Bras Prep

Today, we’ll dive into the tools needed to prep your brass. This is imperative before you even start to load.

I do not size brand new virgin brass for my chamber, but I will measure it to see how much it grows. After measuring, I load it with the desired primer, powder and bullet. Before we get too far let’s talk about once fired or fired from your chamber brass.

With a fired case, especially since I shoot suppressed 99.9% of the time, I tumble my brass to clean it so I don’t get my reloading dies dirty and grimy.

Once this is done, I use the Hornady headspace comparator to measure my brass that has come out of my chamber. Not your buddies chamber or a new piece of brass. This must be from the gun you are reloading for. All chambers are different and this is why you need this measurement.

Using the headspace comparator, look at the chart to find your caliber or your parent case for your caliber.
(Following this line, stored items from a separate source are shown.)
/-- The registers of the HLM block. -/
def regRowsHlm : List RegRow :=
  [/- HLM_STATUS -/ ⟨0x02700000, 4, 1, 1, 0x0, 0x3E040, 0x0, 0x0, 0x0, 0x1FBF, 0x0⟩,
   /- HLM_CTRL -/ ⟨0x02700004, 4, 1, 1, 0x1, 0x0, 0x2, 0x0, 0xFF04, 0x0, 0x404⟩,
   /- HLM_PARTNER -/ ⟨0x02700008, 4, 1, 1, 0x0, 0x0, 0x0, 0x0, 0xFFFF, 0x0, 0x0⟩,
   /- HLM_WTR -/ ⟨0x0270000C, 4, 1, 1, 0x0, 0x0, 0x0, 0x0, 0x7FF, 0x0, 0x12C⟩,
   /- HLM_WD -/ ⟨0x02700010, 4, 1, 1, 0x0, 0x0, 0x0, 0x0, 0xFFFFFF, 0x0, 0x40000⟩,
   /- HLM_KICK -/ ⟨0x02700014, 4, 1, 1, 0x0, 0x0, 0xFFFF, 0x0, 0x0, 0x0, 0x0⟩,
   /- HLM_CLAIM_TICK_LO -/ ⟨0x02700018, 4, 1, 1, 0x0, 0x0, 0x0, 0x0, 0x0, 0xFFFFFFFF, 0x0⟩,
   /- HLM_CLAIM_TICK_HI -/ ⟨0x0270001C, 4, 1, 1, 0x0, 0x0, 0x0, 0x0, 0x0, 0xFFFF, 0x0⟩,
   /- HLM_REL_TICK_LO -/ ⟨0x02700020, 4, 1, 1, 0x0, 0x0, 0x0, 0x0, 0x0, 0xFFFFFFFF, 0x0⟩,
   /- HLM_REL_TICK_HI -/ ⟨0x02700024, 4, 1, 1, 0x0, 0x0, 0x0, 0x0, 0x0, 0x7FFFF, 0x0⟩,
   /- HLM_HANDOVER_LO -/ ⟨0x02700028, 4, 1, 1, 0x0, 0x0, 0x0, 0x0, 0x0, 0xFFFFFFFF, 0x0⟩,
   /- HLM_HANDOVER_HI -/ ⟨0x0270002C, 4, 1, 1, 0x0, 0x0, 0x0, 0x0, 0x0, 0xFFFF, 0x0⟩,
   /- HLM_NAV_STATUS -/ ⟨0x02700030, 4, 1, 1, 0x0, 0x0, 0x0, 0x0, 0x0, 0x7, 0x0⟩,
   /- HLM_CLAIMS -/ ⟨0x02700034, 4, 1, 1, 0xFFFFFFFF, 0x0, 0x0, 0x0, 0x0, 0x0, 0x0⟩,
   /- HLM_RELEASES -/ ⟨0x02700038, 4, 1, 1, 0xFFFFFFFF, 0x0, 0x0, 0x0, 0x0, 0x0, 0x0⟩,
   /- HLM_CONTESTS -/ ⟨0x0270003C, 4, 1, 1, 0xFFFFFFFF, 0x0, 0x0, 0x0, 0x0, 0x0, 0x0⟩,
   /- HLM_RPT_TX -/ ⟨0x02700040, 4, 1, 1, 0xFFFFFFFF, 0x0, 0x0, 0x0, 0x0, 0x0, 0x0⟩,
   /- HLM_RPT_RX -/ ⟨0x02700044, 4, 1, 1, 0xFFFFFFFF, 0x0, 0x0, 0x0, 0x0, 0x0, 0x0⟩,
   /- HLM_RPT_MISS -/ ⟨0x02700048, 4, 1, 1, 0xFFFFFFFF, 0x0, 0x0, 0x0, 0x0, 0x0, 0x0⟩,
   /- HLM_RPT_BAD -/ ⟨0x0270004C, 4, 1, 1, 0xFFFFFFFF, 0x0, 0x0, 0x0, 0x0, 0x0, 0x0⟩,
   /- HLM_ST_FAIL -/ ⟨0x02700050, 4, 1, 1, 0xFFFFFFFF, 0x0, 0x0, 0x0, 0x0, 0x0, 0x0⟩,
   /- HLM_NAV_FAULT -/ ⟨0x02700054, 4, 1, 1, 0xFFFFFFFF, 0x0, 0x0, 0x0, 0x0, 0x0, 0x0⟩]

/-- The registers of the HLM block whose cold-reset value is not 0: base, stride, count, inner, value. -/
def regResetsHlm : List (Nat × Nat × Nat × Nat × Nat) :=
  [(0x02700004, 4, 1, 1, 0x404),
   (0x0270000C, 4, 1, 1, 0x12C),
   (0x02700010, 4, 1, 1, 0x40000)]

/-- The registers of the FLT block. -/
def regRowsFlt : List RegRow :=
  [/- FLT_STATUS -/ ⟨0x02800000, 4, 1, 1, 0x0, 0x1E, 0x0, 0x0, 0x0, 0xE1, 0x0⟩,
   /- FLT_CTRL -/ ⟨0x02800004, 4, 1, 1, 0x0, 0x0, 0x0, 0x0, 0x3, 0x0, 0x1⟩,
   /- FLT_QUENCH -/ ⟨0x02800008, 4, 1, 1, 0x0, 0x0, 0x0, 0x0, 0xFF, 0x0, 0x8⟩,
   /- FLT_CE_LIMIT -/ ⟨0x0280000C, 4, 1, 1, 0x0, 0x0, 0x0, 0x0, 0xFFFF, 0x0, 0x100⟩,
   /- FLT_CLEAR_SEQ -/ ⟨0x02800010, 4, 1, 1, 0xFFFFFFFF, 0x0, 0x0, 0x0, 0x0, 0x0, 0x0⟩,
   /- FLT_CLEAR -/ ⟨0x02800014, 4, 1, 1, 0x0, 0x0, 0x3F, 0x0, 0x0, 0x0, 0x0⟩,
   /- FLT_REVOKE -/ ⟨0x02800018, 4, 1, 1, 0x0, 0x0, 0xFFFFFFFF, 0x0, 0x0, 0x0, 0x0⟩,
   /- FLT_REVOKE_LAST -/ ⟨0x0280001C, 4, 1, 1, 0x0, 0x0, 0x0, 0x0, 0x0, 0x1FFFF, 0x0⟩,
   /- FLT_HEAD_A -/ ⟨0x02800020, 4, 1, 1, 0x0, 0x0, 0x0, 0x0, 0x0, 0xFFFFFFFF, 0x0⟩,
   /- FLT_HEAD_T -/ ⟨0x02800024, 4, 1, 1, 0x0, 0x0, 0x0, 0x0, 0x0, 0xFFFFFFFF, 0x0⟩,
   /- FLT_CE_A -/ ⟨0x02800028, 4, 1, 1, 0xFFFFFFFF, 0x0, 0x0, 0x0, 0x0, 0x0, 0x0⟩,
   /- FLT_CONT_A -/ ⟨0x0280002C, 4, 1, 1, 0xFFFFFFFF, 0x0, 0x0, 0x0, 0x0, 0x0, 0x0⟩,
   /- FLT_FATAL_A -/ ⟨0x02800030, 4, 1, 1, 0xFFFFFFFF, 0x0, 0x0, 0x0, 0x0, 0x0, 0x0⟩,
   /- FLT_CE_T -/ ⟨0x02800034, 4, 1, 1, 0xFFFFFFFF, 0x0, 0x0, 0x0, 0x0, 0x0, 0x0⟩,
   /- FLT_CONT_T -/ ⟨0x02800038, 4, 1, 1, 0xFFFFFFFF, 0x0, 0x0, 0x0, 0x0, 0x0, 0x0⟩,
   /- FLT_FATAL_T -/ ⟨0x0280003C, 4, 1, 1, 0xFFFFFFFF, 0x0, 0x0, 0x0, 0x0, 0x0, 0x0⟩,
   /- FLT_LOST_A -/ ⟨0x02800040, 4, 1, 1, 0xFFFFFFFF, 0x0, 0x0, 0x0, 0x0, 0x0, 0x0⟩,
   /- FLT_LOST_T -/ ⟨0x02800044, 4, 1, 1, 0xFFFFFFFF, 0x0, 0x0, 0x0, 0x0, 0x0, 0x0⟩,
   /- FLT_SECONDARY -/ ⟨0x02800048, 4, 1, 1, 0xFFFFFFFF, 0x0, 0x0, 0x0, 0x0, 0x0, 0x0⟩,
   /- FLT_REVOKES -/ ⟨0x0280004C, 4, 1, 1, 0xFFFFFFFF, 0x0, 0x0, 0x0, 0x0, 0x0, 0x0⟩,
   /- FLT_INJECTED -/ ⟨0x02800050, 4, 1, 1, 0xFFFFFFFF, 0x0, 0x0, 0x0, 0x0, 0x0, 0x0⟩,
   /- FLT_INJ -/ ⟨0x02800060, 4, 1, 1, 0xFFFFFF, 0x0, 0x80000000, 0x0, 0x0, 0x0, 0x0⟩,
   /- FLT_TEST_CMD -/ ⟨0x02800064, 4, 1, 1, 0x0, 0x0, 0x1, 0x0, 0x0, 0x0, 0x0⟩,
   /- FLT_TEST_STATUS -/ ⟨0x02800068, 4, 1, 1, 0x0, 0x6, 0x0, 0x0, 0x0, 0xFF01, 0x0⟩] ++
  [/- FLT_TEST_NONCE_LO -/ ⟨0x0280006C, 4, 1, 1, 0x0, 0x0, 0x0, 0x0, 0x0, 0xFFFFFFFF, 0x0⟩,
   /- FLT_TEST_NONCE_HI -/ ⟨0x02800070, 4, 1, 1, 0x0, 0x0, 0x0, 0x0, 0x0, 0xFFFFFFFF, 0x0⟩,
   /- FLT_TEST_DATA -/ ⟨0x02802000, 4, 1024, 1, 0xFFFFFFFF, 0x0, 0x0, 0x0, 0x0, 0x0, 0x0⟩,
   /- FLT_REACT -/ ⟨0x02804000, 4, 4096, 1, 0x0, 0x0, 0x0, 0x0, 0x1777, 0x0, 0x411⟩,
   /- FLT_LOGA -/ ⟨0x02810000, 32, 2048, 8, 0x0, 0x0, 0x0, 0x0, 0x0, 0xFFFFFFFF, 0x0⟩,
   /- FLT_LOGT -/ ⟨0x02820000, 32, 2048, 8, 0x0, 0x0, 0x0, 0x0, 0x0, 0xFFFFFFFF, 0x0⟩,
   /- FLT_FATA -/ ⟨0x02830000, 32, 16, 8, 0x0, 0x0, 0x0, 0x0, 0x0, 0xFFFFFFFF, 0x0⟩,
   /- FLT_FATT -/ ⟨0x02830200, 32, 16, 8, 0x0, 0x0, 0x0, 0x0, 0x0, 0xFFFFFFFF, 0x0⟩]

/-- The registers of the FLT block whose cold-reset value is not 0: base, stride, count, inner, value. -/
def regResetsFlt : List (Nat × Nat × Nat × Nat × Nat) :=
  [(0x02800004, 4, 1, 1, 0x1),
   (0x02800008, 4, 1, 1, 0x8),
   (0x0280000C, 4, 1, 1, 0x100)]

/-- The registers of the SND block. -/
def regRowsSnd : List RegRow :=
  [/- SND_STATUS -/ ⟨0x02C00000, 4, 1, 1, 0x0, 0x1D3, 0x0, 0x0, 0x0, 0x2C, 0x0⟩,
   /- SND_CTRL -/ ⟨0x02C00004, 4, 1, 1, 0x1FF, 0x0, 0x0, 0x0, 0x0, 0x0, 0x0⟩,
   /- SND_SWEEP -/ ⟨0x02C00008, 4, 1, 1, 0x3FFFE, 0x0, 0x1, 0x0, 0x0, 0x0, 0x80⟩,
   /- SND_ROUTE -/ ⟨0x02C0000C, 4, 1, 1, 0x3F, 0x0, 0x0, 0x0, 0x0, 0x0, 0x0⟩,
   /- SND_USER_OPEN0 -/ ⟨0x02C00010, 4, 1, 1, 0xFFFFFFFF, 0x0, 0x0, 0x0, 0x0, 0x0, 0x0⟩,
   /- SND_USER_OPEN1 -/ ⟨0x02C00014, 4, 1, 1, 0xFFFFFFFF, 0x0, 0x0, 0x0, 0x0, 0x0, 0x0⟩,
   /- SND_USER_OPEN2 -/ ⟨0x02C00018, 4, 1, 1, 0x3, 0x0, 0x0, 0x0, 0x0, 0x0, 0x0⟩,
   /- SND_HRING_BASE_LO -/ ⟨0x02C00020, 4, 1, 1, 0xFFFFFFFF, 0x0, 0x0, 0x0, 0x0, 0x0, 0x0⟩,
   /- SND_HRING_BASE_HI -/ ⟨0x02C00024, 4, 1, 1, 0xFFFFFFFF, 0x0, 0x0, 0x0, 0x0, 0x0, 0x0⟩,
   /- SND_HRING_SIZE -/ ⟨0x02C00028, 4, 1, 1, 0x1F, 0x0, 0x0, 0x0, 0x0, 0x0, 0xC⟩,
   /- SND_HRING_WR -/ ⟨0x02C0002C, 4, 1, 1, 0x0, 0x0, 0x0, 0x0, 0x0, 0xFFFFFFFF, 0x0⟩,
   /- SND_HRING_RD -/ ⟨0x02C00030, 4, 1, 1, 0xFFFFFFFF, 0x0, 0x0, 0x0, 0x0, 0x0, 0x0⟩,
   /- SND_HRING_WB_LO -/ ⟨0x02C00034, 4, 1, 1, 0xFFFFFFFF, 0x0, 0x0, 0x0, 0x0, 0x0, 0x0⟩,
   /- SND_HRING_WB_HI -/ ⟨0x02C00038, 4, 1, 1, 0xFFFFFFFF, 0x0, 0x0, 0x0, 0x0, 0x0, 0x0⟩,
   /- SND_CRING_BASE_LO -/ ⟨0x02C00040, 4, 1, 1, 0xFFFFFFFF, 0x0, 0x0, 0x0, 0x0, 0x0, 0x0⟩,
   /- SND_CRING_BASE_HI -/ ⟨0x02C00044, 4, 1, 1, 0xFFFFFFFF, 0x0, 0x0, 0x0, 0x0, 0x0, 0x0⟩,
   /- SND_CRING_SIZE -/ ⟨0x02C00048, 4, 1, 1, 0x1F, 0x0, 0x0, 0x0, 0x0, 0x0, 0xC⟩,
   /- SND_CRING_WR -/ ⟨0x02C0004C, 4, 1, 1, 0x0, 0x0, 0x0, 0x0, 0x0, 0xFFFFFFFF, 0x0⟩,
   /- SND_CRING_RD -/ ⟨0x02C00050, 4, 1, 1, 0xFFFFFFFF, 0x0, 0x0, 0x0, 0x0, 0x0, 0x0⟩,
   /- SND_SWEEP_SKIP -/ ⟨0x02C00060, 4, 1, 1, 0xFFFFFFFF, 0x0, 0x0, 0x0, 0x0, 0x0, 0x0⟩,
   /- SND_DROP_CTR -/ ⟨0x02C00064, 4, 1, 1, 0xFFFFFFFF, 0x0, 0x0, 0x0, 0x0, 0x0, 0x0⟩,
   /- SND_DROP_SAMP -/ ⟨0x02C00068, 4, 1, 1, 0xFFFFFFFF, 0x0, 0x0, 0x0, 0x0, 0x0, 0x0⟩,
   /- SND_DROP_DIG -/ ⟨0x02C0006C, 4, 1, 1, 0xFFFFFFFF, 0x0, 0x0, 0x0, 0x0, 0x0, 0x0⟩,
   /- SND_USER_DENY -/ ⟨0x02C00070, 4, 1, 1, 0xFFFFFFFF, 0x0, 0x0, 0x0, 0x0, 0x0, 0x0⟩] ++
  [/- SND_SWEEPS -/ ⟨0x02C00074, 4, 1, 1, 0xFFFFFFFF, 0x0, 0x0, 0x0, 0x0, 0x0, 0x0⟩,
   /- SND_LIST -/ ⟨0x02C01000, 4, 512, 1, 0x3FF, 0x0, 0x0, 0x0, 0x0, 0x0, 0x0⟩,
   /- SND_G_CNT -/ ⟨0x02C04000, 256, 41, 8, 0x0, 0x0, 0x0, 0xFFFFFFFF, 0x0, 0x0, 0x0⟩,
   /- SND_G_CNT -/ ⟨0x02C07000, 256, 5, 8, 0x0, 0x0, 0x0, 0xFFFFFFFF, 0x0, 0x0, 0x0⟩,
   /- SND_G_SEL -/ ⟨0x02C04020, 256, 41, 8, 0x0, 0x0, 0x0, 0xFFFFF, 0x0, 0x0, 0x0⟩,
   /- SND_G_SEL -/ ⟨0x02C07020, 256, 5, 8, 0x0, 0x0, 0x0, 0xFFFFF, 0x0, 0x0, 0x0⟩,
   /- SND_G_THR -/ ⟨0x02C04040, 256, 41, 8, 0x0, 0x0, 0x0, 0xFFFFFF, 0x0, 0x0, 0x0⟩,
   /- SND_G_THR -/ ⟨0x02C07040, 256, 5, 8, 0x0, 0x0, 0x0, 0xFFFFFF, 0x0, 0x0, 0x0⟩,
   /- SND_G_SNAP -/ ⟨0x02C04060, 256, 41, 8, 0x0, 0x0, 0x0, 0x0, 0x0, 0xFFFFFFFF, 0x0⟩,
   /- SND_G_SNAP -/ ⟨0x02C07060, 256, 5, 8, 0x0, 0x0, 0x0, 0x0, 0x0, 0xFFFFFFFF, 0x0⟩,
   /- SND_G_STATUS -/ ⟨0x02C04080, 256, 41, 1, 0x0, 0xFF, 0x0, 0x0, 0x0, 0x0, 0x0⟩,
   /- SND_G_STATUS -/ ⟨0x02C07080, 256, 5, 1, 0x0, 0xFF, 0x0, 0x0, 0x0, 0x0, 0x0⟩,
   /- SND_PRB_DATA -/ ⟨0x02C08000, 256, 64, 64, 0x0, 0x0, 0x0, 0xFFFFFFFF, 0x0, 0x0, 0x0⟩,
   /- SND_PRB_CTL -/ ⟨0x02C0C000, 4, 64, 1, 0x0, 0x0, 0x0, 0x7FFF, 0x0, 0x0, 0x0⟩,
   /- SND_PRB_PH -/ ⟨0x02C0C100, 4, 64, 1, 0x0, 0x0, 0x0, 0xFFFFFF, 0x0, 0x0, 0x0⟩,
   /- SND_PRB_QUE -/ ⟨0x02C0C200, 4, 64, 1, 0x0, 0x0, 0x0, 0x3FFFF, 0x0, 0x0, 0x0⟩]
I’ll be measuring my wildcat that I designed, the Super6. This caliber uses 22 Nosler as the parent case. With that said, the comparator insert is the letter A, same as the 223.

When measuring with your calipers, if using a digital caliper, zero out your caliper once the headspace comparator and the correct bushing is in. If you use an old school one like I use, just write the overall number, in this case from our fired case it’s 3.461.

Now that we have our fired case from this particular chamber measured, we can set up our full length sizing die, in my case a 22 nosler die with a 6mm expander ball and a neck bushing that i felt worked best for my bullet selection. This number is .001-.002 from our fired case.  Now 3.459

Once I get my case to where I want(that .001-.002), I put an empty piece of brass into the chamber to see if it ejects easily. If it’s stuck, your shoulder wasn’t pushed back far enough.

Be careful not to resize your die too much, as this will cause unwanted stretching of the brass and you’ll have accuracy issues and a potentially dangerous case head separation.

Once the brass is properly sized, its ready to be trimmed if necessary. There are a ton of books and websites available to check the proper length of your brass.

Lastly before we load our brass, I choose to chamfer the case mouths, this can be done with a manual tool or an electronic one like the RCBS case prep center.

I hope this helps with loading for your sdrifles build or any other rifle that you have.